**What is expected:** The lines from the start of the records through the one containing "theorem limb_reg_setReg_setLimb (s" are to be restated word for word; please include both ends.

== Segment start ==

/-- An operation that only answers, with a reply determined by the block's own state, keeps the block. -/
theorem step_read {s : State} {rest : List HostOp} (hp : s.pending = o :: rest) :
    ∃ t, step s = .next t ∧ SameBlock s t ∧ t.pending = rest ∧ t.reply = answer s :=
  ⟨_, (step_cons hp).trans (ho _), respond_sameBlock s rest _, rfl,
    hblock s _ ⟨fun _ => rfl, fun _ => rfl, rfl, rfl⟩⟩

/-- Repeated, it answers the same: the first answer leaves everything that the second depends on. -/
theorem step_read_twice {s : State} {rest : List HostOp} (hp : s.pending = o :: o :: rest) :
    ∃ t u, step s = .next t ∧ SameBlock s t ∧ step t = .next u ∧ SameBlock s u ∧ u.reply = t.reply := by
  obtain ⟨t, hst, hsame, hpt, hreply⟩ := step_read ho hblock hp
  obtain ⟨u, htu, hsame', -, hreply'⟩ := step_read ho hblock hpt
  exact ⟨t, u, hst, hsame, htu, hsame.trans hsame', by rw [hreply', hreply, hblock s t hsame]⟩
end read

/-! ## Writes -/

/-- Reading a limb after a host limb write: that limb of that register alone is new. -/
theorem limb_reg_setReg_setLimb (s : State) (r r' : Reg) (i j : Fin 5) (v : Word) :
    limb ((s.setReg r (setLimb (s.reg r) i v)).reg r') j = if (r', j) = (r, i) then v else limb (s.reg r') j := by
  by_cases hr : r = r'
  · subst hr
    simp [limb_setLimb, eq_comm]
  · simp [hr, Ne.symm hr]

/-- TOB leaves the bytes of every slot but its own. -/
theorem byte_exec_tob_other_slot {s t : State} {slot k : Slot} {rs1 : Reg} (h : exec (.tob slot rs1) s = .next t)
    (hk : k ≠ slot) (j : Fin 32) : t.byte (slotAddr k j) = s.byte (slotAddr k j) := by
  have houtside : ∀ j', slotAddr k j ≠ slotAddr slot j' := fun j' heq => hk (slotAddr_inj heq).1
  cases h
  exact byte_setSlot_other s slot _ (length_bytes32 _) _ houtside

/-! ## The statements -/

/-- Settles O19: each of the three reads is an instance of `step_read_twice`; the writes are read-after-write. -/
theorem readsHaveNoSideEffect : Obligations.ReadsHaveNoSideEffect := by
  refine ⟨?reads, ?writeByte, ?writeLimb⟩
  case reads =>
    rintro s o rest (⟨a, rfl⟩ | ⟨r, i, rfl⟩ | ⟨n, rfl⟩) hp
    · exact step_read_twice (fun _ => rfl) (fun _ _ h => congrArg Reply.byte (h.bytes a)) hp
    · exact step_read_twice (fun _ => rfl) (fun _ _ h => congrArg (fun x => Reply.limb (limb x i)) (h.regs r)) hp
    · exact step_read_twice (fun _ => rfl) (fun _ _ h => congrArg Reply.status (h.statusReg n)) hp
  case writeByte =>
    intro s a b t h
    cases h
    exact ⟨by simp [byte_setByte], fun _ => rfl, fun x hx => by simp [byte_setByte, hx], rfl, rfl⟩
  case writeLimb =>
    intro s r i v t h
    cases h
    refine ⟨?_, fun _ => rfl, fun r' j hne => ?_, rfl, rfl⟩
    · rw [respond_reg, limb_reg_setReg_setLimb, if_pos rfl]
    · rw [respond_reg, limb_reg_setReg_setLimb, if_neg hne]

/-- Settles O21: slot addresses are `32·k + j`, so quotient and remainder by 32 give slot and byte back. -/
theorem slotsTileTheBuffer : Obligations.SlotsTileTheBuffer := by
  refine ⟨?addresses, fun _ _ _ _ => slotAddr_inj, ?order, ?tob⟩
  case addresses => exact fun k j => ⟨slotAddr_val k j, by omega⟩
  case order => exact fun s k => List.ofFn_eq_map.symm
  case tob => exact fun s t slot rs1 k j h hk => byte_exec_tob_other_slot h hk j

end Sys2Proof.Machine
end

section
/-! The encoding (`30_encoding.md` R61 to R65, R70). The decoder reads a command from exactly the fields the encoder
gives it; the rows of the opcode map and the check of R65 are held against that one fact. -/

namespace Sys2Proof.Machine

/-! ## The decoder and the encoder, on fields -/

/-- The facts of Laws/PerInstr.lean for whichever command it is. -/
theorem encodedFields (i : Instr) : Laws.EncodedFields.Statement i := by
  cases i with
  | add rd rs1 rs2 => exact Laws.EncodedFields.add rd rs1 rs2
  | sub rd rs1 rs2 => exact Laws.EncodedFields.sub rd rs1 rs2
  | neg rd rs1 => exact Laws.EncodedFields.neg rd rs1
  | mul rd rs1 rs2 => exact Laws.EncodedFields.mul rd rs1 rs2
  | sqr rd rs1 => exact Laws.EncodedFields.sqr rd rs1
  | sqr2 rd rs1 => exact Laws.EncodedFields.sqr2 rd rs1
  | cmov rd rs1 flag => exact Laws.EncodedFields.cmov rd rs1 flag
  | fromb rd slot => exact Laws.EncodedFields.fromb rd slot
  | tob slot rs1 => exact Laws.EncodedFields.tob slot rs1

/-- Fields decode to a command exactly when they are the ones the encoder gives that command. -/
theorem decodeFields_eq_command {c : Fields} {i : Instr} : decodeFields c = .command i ↔ c = encodeFields i := by
  constructor
  · intro h
    obtain ⟨op, rd, rs1, rs2, slot, zero, flag⟩ := c
    unfold decodeFields at h
    split at h
    case h_10 => cases h
    all_goals
      obtain ⟨hzero, rfl⟩ := commandIf_eq_command.mp h
      simp_all [encodeFields]
  · rintro rfl
    exact (encodedFields i).2

/-- A word decodes to a command exactly when its fields are the command's. -/
theorem decode_eq_command {w : CmdWord} {i : Instr} : decode w = .command i ↔ fieldsOf w = encodeFields i :=
  decodeFields_eq_command

/-- The decoder accepts the fields that pass the check of R65. -/
theorem exists_command_iff_wellFormed {c : Fields} : (∃ i, decodeFields c = .command i) ↔ c.wellFormed = true := by
  constructor
  · rintro ⟨i, h⟩
    rw [decodeFields_eq_command.mp h]
    exact (encodedFields i).1
  · intro h
    obtain ⟨op, rd, rs1, rs2, slot, zero, flag⟩ := c
    unfold Fields.wellFormed at h
    split at h <;> simp_all [decodeFields, commandIf]

/-- A word is illegal exactly when it decodes to no command. -/
theorem illegalWord_iff {w : CmdWord} : IllegalWord w ↔ ¬ ∃ i, decode w = .command i := by
  unfold IllegalWord
  cases decode w <;> simp

/-- What the fields of every command have in common: an assigned `op`, `zero = 0`, and a flag for CMOV only (R65). -/
theorem encodeFields_common (i : Instr) :
    0 < (encodeFields i).op.toNat ∧ (encodeFields i).op.toNat < 0x0A ∧ (encodeFields i).zero.toNat = 0 ∧
      ((encodeFields i).op.toNat = 0x07 ∨ (encodeFields i).flag.toNat = 0) := by
  cases i <;> simp [encodeFields]

/-! ## The rows of the opcode map -/

theorem ofFin_nibble (w : CmdWord) (lo : Nat) : BitVec.ofFin (w := 4) (nibble w lo) = w.extractLsb' lo 4 := by
  apply BitVec.eq_of_toNat_eq
  simp [nibble, BitVec.extractLsb'_toNat, Nat.shiftRight_eq_div_pow]

/-- Masking a word masks each of its fields. -/
theorem fieldsOf_and (w m : CmdWord) :
    fieldsOf (w &&& m) = ⟨(fieldsOf w).op &&& (fieldsOf m).op, (fieldsOf w).rd &&& (fieldsOf m).rd,
      (fieldsOf w).rs1 &&& (fieldsOf m).rs1, (fieldsOf w).rs2 &&& (fieldsOf m).rs2,
      (fieldsOf w).slot &&& (fieldsOf m).slot, (fieldsOf w).zero &&& (fieldsOf m).zero,
      (fieldsOf w).flag &&& (fieldsOf m).flag⟩ := by
  rw [← fieldsOf_wordOf ⟨_, _, _, _, _, _, _⟩, ← wordOf_and, wordOf_fieldsOf, wordOf_fieldsOf]

/-- A row matches a word exactly when the masked fields are the pattern's. -/
theorem fits_iff {r : OpcodeRow} {w : CmdWord} : r.fits w ↔ fieldsOf (w &&& r.mask) = fieldsOf r.pattern := by
  rw [← wordOf_inj, wordOf_fieldsOf, wordOf_fieldsOf, OpcodeRow.fits]

/-- A word matches a row exactly when it decodes to the row's command (R62): both say that `op` is the row's and that
the fields under the mask are 0. -/
theorem fits_iff_decode {r : OpcodeRow} (hr : r ∈ opcodeMap) {w : CmdWord} :
    r.fits w ↔ decode w = .command (r.command w) := by
  rw [fits_iff, fieldsOf_and, decode_eq_command]
  -- a field that the mask selects is kept whole
  have hop : ∀ x : BitVec 8, x &&& 255#8 = x := fun _ => BitVec.and_allOnes
  have hzero : ∀ x : BitVec 7, x &&& 127#7 = x := fun _ => BitVec.and_allOnes
  have hnibble : ∀ x : BitVec 4, x &&& 15#4 = x := fun _ => BitVec.and_allOnes
  have hflag : ∀ x : BitVec 1, x &&& 1#1 = x := fun _ => BitVec.and_allOnes
  simp only [opcodeMap, List.mem_cons, List.not_mem_nil, or_false] at hr
  rcases hr with rfl | rfl | rfl | rfl | rfl | rfl | rfl | rfl | rfl <;>
    simp [fieldsOf, encodeFields, ofFin_nibble, BitVec.setWidth_eq_extractLsb', hop, hzero, hnibble, hflag]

== Segment end ==

**Solution to the problem:**
/-- An operation that only answers, with a reply determined by the block's own state, keeps the block. -/
theorem step_read {s : State} {rest : List HostOp} (hp : s.pending = o :: rest) :
    ∃ t, step s = .next t ∧ SameBlock s t ∧ t.pending = rest ∧ t.reply = answer s :=
  ⟨_, (step_cons hp).trans (ho _), respond_sameBlock s rest _, rfl,
    hblock s _ ⟨fun _ => rfl, fun _ => rfl, rfl, rfl⟩⟩

/-- Repeated, it answers the same: the first answer leaves everything that the second depends on. -/
theorem step_read_twice {s : State} {rest : List HostOp} (hp : s.pending = o :: o :: rest) :
    ∃ t u, step s = .next t ∧ SameBlock s t ∧ step t = .next u ∧ SameBlock s u ∧ u.reply = t.reply := by
  obtain ⟨t, hst, hsame, hpt, hreply⟩ := step_read ho hblock hp
  obtain ⟨u, htu, hsame', -, hreply'⟩ := step_read ho hblock hpt
  exact ⟨t, u, hst, hsame, htu, hsame.trans hsame', by rw [hreply', hreply, hblock s t hsame]⟩
end read

/-! ## Writes -/

/-- Reading a limb after a host limb write: that limb of that register alone is new. -/
theorem limb_reg_setReg_setLimb (s : State) (r r' : Reg) (i j : Fin 5) (v : Word) :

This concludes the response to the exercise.